Saved data entries
/-! `State.busRead`. -/

@[simp] theorem State.busRead_base (a : Nat) (s : State) : (s.busRead a).base = s.base := by
  simp [State.busRead]
@[simp] theorem State.busRead_baseValid (a : Nat) (s : State) : (s.busRead a).baseValid = s.baseValid := by
  simp [State.busRead]
@[simp] theorem State.busRead_op (a : Nat) (s : State) : (s.busRead a).op = s.op := by
  simp [State.busRead]
@[simp] theorem State.busRead_kind (a : Nat) (s : State) : (s.busRead a).kind = s.kind := by
  simp [State.busRead]
@[simp] theorem State.busRead_a0 (a : Nat) (s : State) : (s.busRead a).a0 = s.a0 := by
  simp [State.busRead]
@[simp] theorem State.busRead_a1 (a : Nat) (s : State) : (s.busRead a).a1 = s.a1 := by
  simp [State.busRead]
@[simp] theorem State.busRead_d (a : Nat) (s : State) : (s.busRead a).d = s.d := by
  simp [State.busRead]
@[simp] theorem State.busRead_ptgt (a : Nat) (s : State) : (s.busRead a).ptgt = s.ptgt := by
  simp [State.busRead]
@[simp] theorem State.busRead_expect (a : Nat) (s : State) : (s.busRead a).expect = s.expect := by
  simp [State.busRead]
@[simp] theorem State.busRead_pollCnt (a : Nat) (s : State) : (s.busRead a).pollCnt = s.pollCnt := by
  simp [State.busRead]
@[simp] theorem State.busRead_rdata (a : Nat) (s : State) : (s.busRead a).rdata = s.readValue a := by
  simp [State.busRead]
@[simp] theorem State.busRead_paddr (a : Nat) (s : State) : (s.busRead a).paddr = s.paddr := by
  simp [State.busRead]
@[simp] theorem State.busRead_rem (a : Nat) (s : State) : (s.busRead a).rem = s.rem := by
  simp [State.busRead]
@[simp] theorem State.busRead_bw (a : Nat) (s : State) : (s.busRead a).bw = s.bw := by
  simp [State.busRead]
@[simp] theorem State.busRead_wi (a : Nat) (s : State) : (s.busRead a).wi = s.wi := by
  simp [State.busRead]
@[simp] theorem State.busRead_sidx (a : Nat) (s : State) : (s.busRead a).sidx = s.sidx := by
  simp [State.busRead]
@[simp] theorem State.busRead_wdata (a : Nat) (s : State) : (s.busRead a).wdata = s.wdata := by
  simp [State.busRead]
@[simp] theorem State.busRead_idacc (a : Nat) (s : State) : (s.busRead a).idacc = s.idacc := by
  simp [State.busRead]
@[simp] theorem State.busRead_qlow (a : Nat) (s : State) : (s.busRead a).qlow = s.qlow := by
  simp [State.busRead]
@[simp] theorem State.busRead_ridx (a : Nat) (s : State) : (s.busRead a).ridx = s.ridx := by
  simp [State.busRead]
@[simp] theorem State.busRead_rcell (a : Nat) (s : State) : (s.busRead a).rcell = s.rcell := by
  simp [State.busRead]
@[simp] theorem State.busRead_pres (a : Nat) (s : State) : (s.busRead a).pres = s.pres := by
  simp [State.busRead]
@[simp] theorem State.busRead_seq (a : Nat) (s : State) : (s.busRead a).seq = if s.busFaulting then .faulted else s.seq := by
  simp [State.busRead, State.busFaulting]
@[simp] theorem State.busRead_status (a : Nat) (s : State) : (s.busRead a).status = s.status := by
  simp [State.busRead]
@[simp] theorem State.busRead_result (a : Nat) (s : State) : (s.busRead a).result = s.result := by
  simp [State.busRead]
@[simp] theorem State.busRead_faulted (a : Nat) (s : State) : (s.busRead a).faulted = (s.busFaulting || s.faulted) := by
  simp [State.busRead, State.busFaulting]
@[simp] theorem State.busRead_params (a : Nat) (s : State) : (s.busRead a).params = s.params := by
  simp [State.busRead]
@[simp] theorem State.busRead_requests (a : Nat) (s : State) : (s.busRead a).requests = s.requests := by
  simp [State.busRead]
@[simp] theorem State.busRead_srcBuf (a : Nat) (s : State) : (s.busRead a).srcBuf = s.srcBuf := by
  simp [State.busRead]
@[simp] theorem State.busRead_faultPort (a : Nat) (s : State) : (s.busRead a).faultPort = s.faultPort.tail := by
  simp [State.busRead]
@[simp] theorem State.busRead_resetPort (a : Nat) (s : State) : (s.busRead a).resetPort = s.resetPort := by
  simp [State.busRead]
@[simp] theorem State.busRead_device (a : Nat) (s : State) : (s.busRead a).device = s.device.afterRead := by
  simp [State.busRead]
@[simp] theorem State.busRead_trace (a : Nat) (s : State) : (s.busRead a).trace = s.trace ++ [.bus (.r a (s.readValue a))] := by
  simp [State.busRead]
@[simp] theorem State.busRead_draws (a : Nat) (s : State) : (s.busRead a).draws = if s.busFaulting then s.draws + 1 else s.draws := by
  simp [State.busRead]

● Activity
You are asked to reproduce word for word the line containing "s.requests := by" and every subsequent line through the end of the entries.

● Task output
@[simp] theorem State.busRead_requests (a : Nat) (s : State) : (s.busRead a).requests = s.requests := by
  simp [State.busRead]
@[simp] theorem State.busRead_srcBuf (a : Nat) (s : State) : (s.busRead a).srcBuf = s.srcBuf := by
  simp [State.busRead]
@[simp] theorem State.busRead_faultPort (a : Nat) (s : State) : (s.busRead a).faultPort = s.faultPort.tail := by
  simp [State.busRead]
@[simp] theorem State.busRead_resetPort (a : Nat) (s : State) : (s.busRead a).resetPort = s.resetPort := by
  simp [State.busRead]
@[simp] theorem State.busRead_device (a : Nat) (s : State) : (s.busRead a).device = s.device.afterRead := by
  simp [State.busRead]
@[simp] theorem State.busRead_trace (a : Nat) (s : State) : (s.busRead a).trace = s.trace ++ [.bus (.r a (s.readValue a))] := by
  simp [State.busRead]
@[simp] theorem State.busRead_draws (a : Nat) (s : State) : (s.busRead a).draws = if s.busFaulting then s.draws + 1 else s.draws := by
  simp [State.busRead]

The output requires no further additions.